Activity: Where in the records does the word "that" occur? Copy each line in which it does.

Saved entries:
-- ==== Sys2Proof/Machine/Operands.lean ====
section
/-! DEFINITION. What an operand names: a present source, a timer, an event source, or a field a QUERY reads. A word whose
operand names nothing is ILLEGAL on the command port and refused on the stimulus port (`60_exceptions.md` R241, R248). -/

namespace Sys2Proof.Machine

/-- The outcome type of every meaning. -/
abbrev Result := Host.Outcome State Fault Refusal

/-- A command word that names a source of no right kind: status ILLEGAL, nothing else (`60_exceptions.md` R241, R246). -/
def illegalWord (s : State) : Result := .next (s.respond .illegal 0)

/-- A stimulus word that names a source of no right kind is refused (`60_exceptions.md` R248). -/
def refusedWord (s : State) : Result := .next s.refuse

/-- A command word over any present source (`60_exceptions.md` R241 c). -/
def onPresent (s : State) (id : SourceId) (effect : State) : Result :=
  if s.params.present id then .next effect else illegalWord s

/-- A command word over a TIMER source (`60_exceptions.md` R241 c, d). -/
def onTimer (s : State) (id : SourceId) (effect : TimerParams → State) : Result :=
  match s.params.timer? id with
  | some t => .next (effect t)
  | none => illegalWord s

/-- A command word over a TIMER source that counts external edges (`60_exceptions.md` R241 d). -/
def onExtTimer (s : State) (id : SourceId) (effect : TimerParams → State) : Result :=
  match s.params.timer? id with
  | some t => if t.extok then .next (effect t) else illegalWord s
  | none => illegalWord s

/-- A command word over a present source that is no TIMER (`60_exceptions.md` R241 c, d). -/
def onEvent (s : State) (id : SourceId) (effect : State) : Result :=
  match s.params.slot id with
  | .event => .next effect
  | .portChange => .next effect
  | .absent => illegalWord s
  | .timer _ => illegalWord s

/-- The value of a per-source field, zero-extended (`43_control.md` R178). -/
def SourceRegs.read (r : SourceRegs) : SourceField → BitVec 64
  | .used => (bit r.used).setWidth 64
  | .ie => (bit r.ie).setWidth 64
  | .flag => (bit r.flag).setWidth 64
  | .ip => (levelBit r.ip).setWidth 64
  | .cb => r.cb.setWidth 64
  | .cnt => r.cnt.setWidth 64
  | .lim => r.lim.setWidth 64
  | .rld => r.rld.setWidth 64
  | .ps => r.ps.setWidth 64
  | .qs => r.qs.setWidth 64
  | .ton => (bit r.ton).setWidth 64
  | .cs => r.cs.bit.setWidth 64
  | .tmr => r.tmr.setWidth 64
  | .psc => r.psc.setWidth 64
  | .pst => r.pst.setWidth 64

/-- The value of a global field, zero-extended (`43_control.md` R178). -/
def State.readGlobal (s : State) : GlobalField → BitVec 64
  | .portv => s.portv.setWidth 64
  | .prev => s.prev.setWidth 64
  | .chg => s.chg.setWidth 64
  | .fsmHigh => s.fsmHigh.encode.setWidth 64
  | .fsmLow => s.fsmLow.encode.setWidth 64
  | .nocb => (bit s.nocb).setWidth 64
  | .irq => (bit (s.irq .high) ++ bit (s.irq .low)).setWidth 64

/-- `FIELD(sel, s)` where the selector applies to `s`, `none` where it does not (`43_control.md` R178, `60_exceptions.md`
R241 c, f). -/
def State.readField (s : State) (id : SourceId) : Selector → Option (BitVec 64)
  | .source f =>
    if s.params.present id && (!f.timerOnly || (s.params.timer? id).isSome) then some ((s.reg id).read f) else none
  | .global g => if id = 0 then some (s.readGlobal g) else none

end Sys2Proof.Machine
end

Response area:
/-- A command word that names a source of no right kind: status ILLEGAL, nothing else (`60_exceptions.md` R241, R246). -/
/-- A stimulus word that names a source of no right kind is refused (`60_exceptions.md` R248). -/
/-- A command word over a TIMER source that counts external edges (`60_exceptions.md` R241 d). -/
/-- A command word over a present source that is no TIMER (`60_exceptions.md` R241 c, d). -/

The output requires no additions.